As described above, according to the length measuring monitor of the present invention, a line monitor in which a plurality of lines corresponding to an actual pattern are arranged in parallel and a plurality of contacts corresponding to the actual pattern are provided. Since we are using a hole monitor that has holes arranged in a matrix, we can simulate conditions that are very close to the actual pattern, such as a memory cell with many adjacent Al wirings and contact holes. Since the monitor that can be reproduced and has a small difference from the actual pattern and the actual pattern state of the LSI can be obtained, the reliability of the measurement result is improved and the actual pattern is improved. Need not be measured directly.

Further, as compared with the case where the actual pattern is directly measured, it is not necessary to create a program for controlling the length-measuring SEM for each pattern of each chip on the wafer. As a result, it is possible to suppress the increase in the time for creating the program file, which has been caused by the increase in the program size, and the complication of the length measurement work, which is accompanied by the increase.

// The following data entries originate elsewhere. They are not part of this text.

-- ==== Sys2Proof/Machine/StTest.lean ====
section
/-! DEFINITION. The state of loops, patterns, capture, sub-assembly buses and JTAG (spec/20_test_diagnostics.md). Each field's default is its
reset value. -/

namespace Sys2Proof.Machine

/-- A checker (R528) with its counters: state 0 off, 1 HUNT, 2 LOCK; errors injected by the generator of its object. `reg` are the last 31 bits
of its PRBS31, `run` the correct bits in a row in HUNT, `win` which of the last 256 bits in LOCK were errored, the newest first. -/
structure Checker where
  state    : Nat := 0
  reg      : Nat := 0
  run      : Nat := 0
  win      : List Bool := []
  bits     : Nat := 0
  errors   : Nat := 0
  losses   : Nat := 0
  injected : Nat := 0
  deriving DecidableEq, Repr

/-- Generator and injection of a host lane or a Calond port (R527, R529); `cnt` are the bits sent since the last injection at the rate. -/
structure LanePat where
  pattern  : Nat := 0
  gen      : Bool := false
  single   : Bool := false
  cnt      : Nat := 0
  rateInj  : Bool := false
  k        : Nat := 31
  rate     : Nat := 0
  chk      : Checker := {}
  deriving DecidableEq, Repr

/-- Payload pattern with the register of its PRBS31, injection and timing source of a carrier (R526, R527, R529). `fallback`: its transmitter is timed from
the system timing instead. -/
structure LinePat where
  prbs     : Bool := false
  m        : Nat := 0
  single   : Bool := false
  timing   : Nat := 0
  seed     : Nat := 0x7FFFFFFF
  fallback : Bool := false
  fallbacks : Nat := 0
  loop     : Option Nat := none
  chk      : Checker := {}
  deriving DecidableEq, Repr

/-- Patterns of a tenant (R541): generator written and in use, checker, the register of its PRBS31 (R527). -/
structure TenPat where
  genSet : Bool := false
  gen    : Bool := false
  seed   : Nat := 0x7FFFFFFF
  chkSet : Bool := false
  chk    : Checker := {}
  deriving DecidableEq, Repr

/-- A sector of the capture area that was stored whole: its place, its capture, its number since the start, its bytes (R530). -/
structure CapSector where
  slot  : Nat
  gen   : Nat
  index : Nat
  bytes : List Byte
  deriving DecidableEq, Repr

/-- The capture engine (R530 to R534): state 0 IDLE, 1 ARMED, 2 RUNNING; settings of START_CAPTURE; source rate as bytes
`num` in `den` ns; start, position of the last trigger in stored sectors since then with its time, sectors before it; the number
of the capture; which captures the area holds: number and sectors reached, newest first; the source bytes that have come since the start, those
of the sector being stored, the sectors stored. -/
structure Capture where
  state    : Nat := 0
  ref      : Option Ref := none
  source   : Nat := 0
  carrier  : Nat := 0
  mask     : Nat := 0
  trig     : Nat := 0
  length   : Nat := 0
  pre      : Nat := 0
  keep     : Nat := 1
  retrig   : Bool := false
  falling  : Bool := false
  arg8     : Nat := 0
  arg64    : Nat := 0
  num      : Nat := 0
  den      : Nat := 1
  start    : Nat := 0
  trigPos  : Option Nat := none
  trigTod  : Nat := 0
  preHeld  : Nat := 0
  retrigs  : Nat := 0
  overruns : Nat := 0
  gen      : Nat := 0
  extents  : List (Nat × Nat) := []
  seen     : Nat := 0
  part     : List Byte := []
  held     : List CapSector := []
  deriving DecidableEq, Repr

/-- A transaction of a sub-assembly bus (R535): bus 0 MOD, 1 ICR. -/
structure BusJob where
  ref     : Ref
  bus     : Nat
  addr    : Nat
  write   : List Byte
  read    : Nat
  deriving DecidableEq, Repr

/-- Test and diagnostics. Loops of lanes: 3 HOST_LOCAL, 4 HOST_REMOTE; `tap` is the JTAG instruction register, IDCODE at TAP
reset (R536). [log 184 DESIGN CHOICE] -/
structure TestSt where
  lanes     : Tbl LanePat := []
  laneLoop  : Tbl Nat := []
  ports     : Pair LanePat := ⟨{}, {}⟩
  portLoop  : Pair Bool := ⟨false, false⟩
  line      : Pair LinePat := ⟨{}, {}⟩
  tens      : Tbl TenPat := []
  cap       : Capture := {}
  buses     : List BusJob := []
  tap       : Nat := 2
  deriving DecidableEq, Repr

end Sys2Proof.Machine
end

Further, since the recognition pattern is arranged corresponding to each monitor, each monitor can be easily brought into the visual field of the length measuring SEM.

[Brief description of drawings]

FIG. 1 is a top view illustrating a length measuring monitor according to an embodiment of the present invention.

FIG. 2 is a top view illustrating a line monitor according to an embodiment of the present invention.

FIG. 3 is a top view illustrating a hole monitor according to an embodiment of the present invention.

FIG. 4 is a top view illustrating a conventional length measuring monitor.

Claims (2)

[Claims] 1. A line monitor in which a plurality of lines corresponding to an actual pattern are arranged in parallel and a hole monitor in which a plurality of contact holes corresponding to an actual pattern are arranged in a matrix form on a scribe line. A length measurement monitor characterized by being arranged in a matrix for each corresponding manufacturing process. 2. The length-measuring monitor according to claim 1, wherein a recognition pattern is arranged corresponding to each monitor.